Showing posts with label writing tips. Show all posts
Showing posts with label writing tips. Show all posts

Monday, July 24, 2017

POV





Over the years, we’ve run into a few … ahem … interesting misconceptions about what a writer can and cannot do in certain points of view (POV) narration. What follows is just a peek at the tip of the iceberg, as it were.

First person POV is obvious.  “I” (protagonist) tells the story.  Everything is shown/told by “I”.  It’s a tricky one to do well, although there are writers who have it mastered (Jeff Gephart’s Accidental Adulthood and Amy Krout-Horn’s My Father’s Blood spring immediately to mind for me).
Second person POV—“you”—is rarely used, because it’s almost impossible to do well.  And, as a reader, I dislike being talked to.

What we see most often as narrative style is Third Person POV.  The narrator relates the facts, tells the story.  

In Third Person Objective POV, the narrator has access to nobody’s thoughts.  In Third Person Limited POV, the narrator has access to one person’s thoughts at a time.  In Third Person Omniscient POV, everybody’s thoughts are available all the time, which allows for a great deal of flexibility in narration. This is the most common POV we see in submissions.

We have also been exposed to some misconceptions as to what’s correct in OPOV.  

In OPOV, the narration can say:  John thought it was a bad idea, but he didn’t know why.  The narration cannot say: Why did John think it was a bad idea?  The Third Person does not get to have emotions (cannot say Oh, poor John), cannot ask questions (Why did John do that?), cannot have its own thoughts or opinions (It’s interesting that John did that). It can only relate the facts.  For emotions, questions, and thoughts, the writer must rely on effective dialog, both internal and external.

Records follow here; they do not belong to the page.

/-- R145 as a step, for every operand byte. -/
def Obligations.LoadImmediateStepFollowsItsRule : Prop :=
  ∀ (s : State) (op1 op2 : Byte),
    (RunningAt s 0x82 op1 op2 → ∀ r : Fin 8, op1.toNat = r.val →
      step s = .next { s with x := s.x.set r.val op2, pc := s.pc + 3 }) ∧
    (RunningAt s 0x82 op1 op2 → 7 < op1.toNat →
      step s = .next { s with run := .faulted (.outOfBounds .reg op1.toNat) }) ∧
    (RunningTooHigh s 0x82 → step s = .next { s with run := .faulted (.outOfBounds .mem 256) })

/-- R150 as a step, for every operand byte and any ignored byte. -/
def Obligations.PrintRegisterStepFollowsItsRule : Prop :=
  ∀ (s : State) (op1 u : Byte),
    (RunningAt s 0x47 op1 u → ∀ r : Fin 8, op1.toNat = r.val →
      step s = .next { s with out := s.out ++ [s.reg r], pc := s.pc + 2 }) ∧
    (RunningAt s 0x47 op1 u → 7 < op1.toNat →
      step s = .next { s with run := .faulted (.outOfBounds .reg op1.toNat) }) ∧
    (RunningTooHigh s 0x47 → step s = .next { s with run := .faulted (.outOfBounds .mem 256) })

/-- R159 as a step, for every pair of operand bytes; `op1` is checked first. The product modulo 256 is decision D2. -/
def Obligations.MultiplyStepFollowsItsRule : Prop :=
  ∀ (s : State) (op1 op2 : Byte),
    (RunningAt s 0xA2 op1 op2 → ∀ r q : Fin 8, op1.toNat = r.val → op2.toNat = q.val →
      step s = .next { s with x := s.x.set r.val (s.reg r * s.reg q), pc := s.pc + 3 }) ∧
    (RunningAt s 0xA2 op1 op2 → 7 < op1.toNat →
      step s = .next { s with run := .faulted (.outOfBounds .reg op1.toNat) }) ∧
    (RunningAt s 0xA2 op1 op2 → op1.toNat ≤ 7 → 7 < op2.toNat →
      step s = .next { s with run := .faulted (.outOfBounds .reg op2.toNat) }) ∧
    (RunningTooHigh s 0xA2 → step s = .next { s with run := .faulted (.outOfBounds .mem 256) })

/-- R166 as a step, the stored cell anywhere, its own fetch window included. That PUSH at `sp` = 0 faults is decision D4,
what `PUSH r7` stores D13. -/
def Obligations.PushStepFollowsItsRule : Prop :=
  ∀ (s : State) (op1 u : Byte),
    (RunningAt s 0x45 op1 u → s.mem.wf = true → ∀ r : Fin 8, op1.toNat = r.val → s.reg 7 ≠ 0 →
      ∃ m : Memory, step s = .next { s with mem := m, x := s.x.set 7 (s.reg 7 - 1), pc := s.pc + 2 } ∧
        ∀ a : Nat, m.byteAt a =
          if a + 1 = (s.reg 7).toNat then (if r = 7 then s.reg 7 - 1 else s.reg r) else s.mem.byteAt a) ∧
    (RunningAt s 0x45 op1 u → 7 < op1.toNat →
      step s = .next { s with run := .faulted (.outOfBounds .reg op1.toNat) }) ∧
    (RunningAt s 0x45 op1 u → op1.toNat ≤ 7 → s.reg 7 = 0 →
      step s = .next { s with run := .faulted (.outOfBounds .mem (-1)) }) ∧
    (RunningTooHigh s 0x45 → step s = .next { s with run := .faulted (.outOfBounds .mem 256) })

/-- R167 as a step. That POP faults where `sp` would become 256 is decision D4, what `POP r7` leaves D13. -/
def Obligations.PopStepFollowsItsRule : Prop :=
  ∀ (s : State) (op1 u : Byte),
    (RunningAt s 0x46 op1 u → ∀ r : Fin 8, r ≠ 7 → op1.toNat = r.val → s.reg 7 ≠ 0xFF →
      step s =
        .next { s with x := (s.x.set r.val (s.mem.byteAt (s.reg 7).toNat)).set 7 (s.reg 7 + 1), pc := s.pc + 2 }) ∧
    (RunningAt s 0x46 op1 u → op1.toNat = 7 → s.mem.byteAt (s.reg 7).toNat ≠ 0xFF →
      step s = .next { s with x := s.x.set 7 (s.mem.byteAt (s.reg 7).toNat + 1), pc := s.pc + 2 }) ∧
    (RunningAt s 0x46 op1 u → 7 < op1.toNat →
      step s = .next { s with run := .faulted (.outOfBounds .reg op1.toNat) }) ∧
    (RunningAt s 0x46 op1 u → op1.toNat < 7 → s.reg 7 = 0xFF →
      step s = .next { s with run := .faulted (.outOfBounds .mem 256) }) ∧
    (RunningAt s 0x46 op1 u → op1.toNat = 7 → s.mem.byteAt (s.reg 7).toNat = 0xFF →
      step s = .next { s with run := .faulted (.outOfBounds .mem 256) }) ∧
    (RunningTooHigh s 0x46 → step s = .next { s with run := .faulted (.outOfBounds .mem 256) })

/-! ### Frames -/

/-- LOAD_IMMEDIATE and MULTIPLY, every operand byte: every register but `op1`'s, every byte of memory and the output are
unchanged, and `run` changes only by a fault (R22, R145, R159). -/
def Obligations.LoadImmediateAndMultiplyFrame : Prop :=
  ∀ (i : Instr) (op1 op2 : Byte) (s t : State), i = .loadImmediate op1 op2 ∨ i = .multiply op1 op2 →
    exec i s = .next t →
      (∀ k : Fin 8, k.val ≠ op1.toNat → t.reg k = s.reg k) ∧ (∀ a : Nat, t.mem.byteAt a = s.mem.byteAt a) ∧
        t.out = s.out ∧ (t.run = s.run ∨ ∃ f : Fault, t.run = .faulted f)
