-- ==== Sys2Proof/Laws/State.lean ====
section
/-! SUPPORT. One lemma per field of State per named update, so that no later proof unfolds a record update. -/

namespace Sys2Proof.Machine

variable (s : State)

@[simp] theorem State.setReg_mem (r : Fin 8) (v : Byte) : (s.setReg r v).mem = s.mem := rfl
@[simp] theorem State.setReg_x (r : Fin 8) (v : Byte) : (s.setReg r v).x = s.x.set r.val v := rfl
@[simp] theorem State.setReg_pc (r : Fin 8) (v : Byte) : (s.setReg r v).pc = s.pc := rfl
@[simp] theorem State.setReg_run (r : Fin 8) (v : Byte) : (s.setReg r v).run = s.run := rfl
@[simp] theorem State.setReg_out (r : Fin 8) (v : Byte) : (s.setReg r v).out = s.out := rfl

@[simp] theorem State.setMem_mem (m : Memory) : (s.setMem m).mem = m := rfl
@[simp] theorem State.setMem_x (m : Memory) : (s.setMem m).x = s.x := rfl
@[simp] theorem State.setMem_pc (m : Memory) : (s.setMem m).pc = s.pc := rfl
@[simp] theorem State.setMem_run (m : Memory) : (s.setMem m).run = s.run := rfl
@[simp] theorem State.setMem_out (m : Memory) : (s.setMem m).out = s.out := rfl

@[simp] theorem State.emit_mem (v : Byte) : (s.emit v).mem = s.mem := rfl
@[simp] theorem State.emit_x (v : Byte) : (s.emit v).x = s.x := rfl
@[simp] theorem State.emit_pc (v : Byte) : (s.emit v).pc = s.pc := rfl
@[simp] theorem State.emit_run (v : Byte) : (s.emit v).run = s.run := rfl
@[simp] theorem State.emit_out (v : Byte) : (s.emit v).out = s.out ++ [v] := rfl

@[simp] theorem State.advance_mem (w : Nat) : (s.advance w).mem = s.mem := rfl
@[simp] theorem State.advance_x (w : Nat) : (s.advance w).x = s.x := rfl
@[simp] theorem State.advance_pc (w : Nat) : (s.advance w).pc = s.pc + BitVec.ofNat 9 w := rfl
@[simp] theorem State.advance_run (w : Nat) : (s.advance w).run = s.run := rfl
@[simp] theorem State.advance_out (w : Nat) : (s.advance w).out = s.out := rfl

@[simp] theorem State.halt_mem : (s.halt).mem = s.mem := rfl
@[simp] theorem State.halt_x : (s.halt).x = s.x := rfl
@[simp] theorem State.halt_pc : (s.halt).pc = s.pc := rfl
@[simp] theorem State.halt_run : (s.halt).run = .halted := rfl
@[simp] theorem State.halt_out : (s.halt).out = s.out := rfl

@[simp] theorem State.takeFault_mem (f : Fault) : (s.takeFault f).mem = s.mem := rfl
@[simp] theorem State.takeFault_x (f : Fault) : (s.takeFault f).x = s.x := rfl
@[simp] theorem State.takeFault_pc (f : Fault) : (s.takeFault f).pc = s.pc := rfl
@[simp] theorem State.takeFault_run (f : Fault) : (s.takeFault f).run = .faulted f := rfl
@[simp] theorem State.takeFault_out (f : Fault) : (s.takeFault f).out = s.out := rfl

theorem State.setReg_reg (r r' : Fin 8) (v : Byte) :
    (s.setReg r v).reg r' = if r = r' then v else s.reg r' := by
  simp [State.reg, State.setReg, Vector.getElem_set, Fin.ext_iff]

@[simp] theorem State.setReg_reg_self (r : Fin 8) (v : Byte) : (s.setReg r v).reg r = v := by
  simp [State.setReg_reg]

@[simp] theorem State.setMem_reg (m : Memory) (r : Fin 8) : (s.setMem m).reg r = s.reg r := rfl

@[simp] theorem State.takeFault_reg (f : Fault) (r : Fin 8) : (s.takeFault f).reg r = s.reg r := rfl

/-- Two states with the same five fields are the same state. -/
theorem State.eq_of_fields {s t : State} (hm : s.mem = t.mem) (hx : s.x = t.x) (hp : s.pc = t.pc)
    (hr : s.run = t.run) (ho : s.out = t.out) : s = t := by
  cases s; cases t; simp_all

end Sys2Proof.Machine
end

Another misconception is when a writer believes that because the narrator relates that John thinks something, that makes it John’s internal thought.  If I want to show the reader John’s thought, I need to move into internal dialog, such as:  John mulled it over in his mind. I think it’s a bad idea, but I don’t know why or “I don’t know why I think that’s a bad idea,” John thought, “but I do.”  

Telling (narrative) the reader that John had a thought is third person, not first.  

People do not think in third person.  If my name is Sue and I’m thinking about getting a cup of coffee, is my thought: Sue would like a cup of coffee?  Of course not.  That’d be kind of silly.  Instead, I think:  I would like a cup of coffee.  The same holds true in fiction.  Third Person Narrator can tell the reader that Sue thought she’d like a cup of coffee, but that’s not the same thing as showing Sue thinking she’d like a cup of coffee.  

The other thing we see on occasion is POV head jumping.  It’s perfectly fine to change character perspective /POV—with a scene break or, in some instances, chapter break.  It’s not perfectly fine to run it all together.  

A very simplified example of what not to do:  John picked up a half gallon of his favorite ice cream. That’ll be a nice treat for later. Sue didn’t really like that flavor, but she’d never tell him so, because she didn’t want to hurt his feelings.   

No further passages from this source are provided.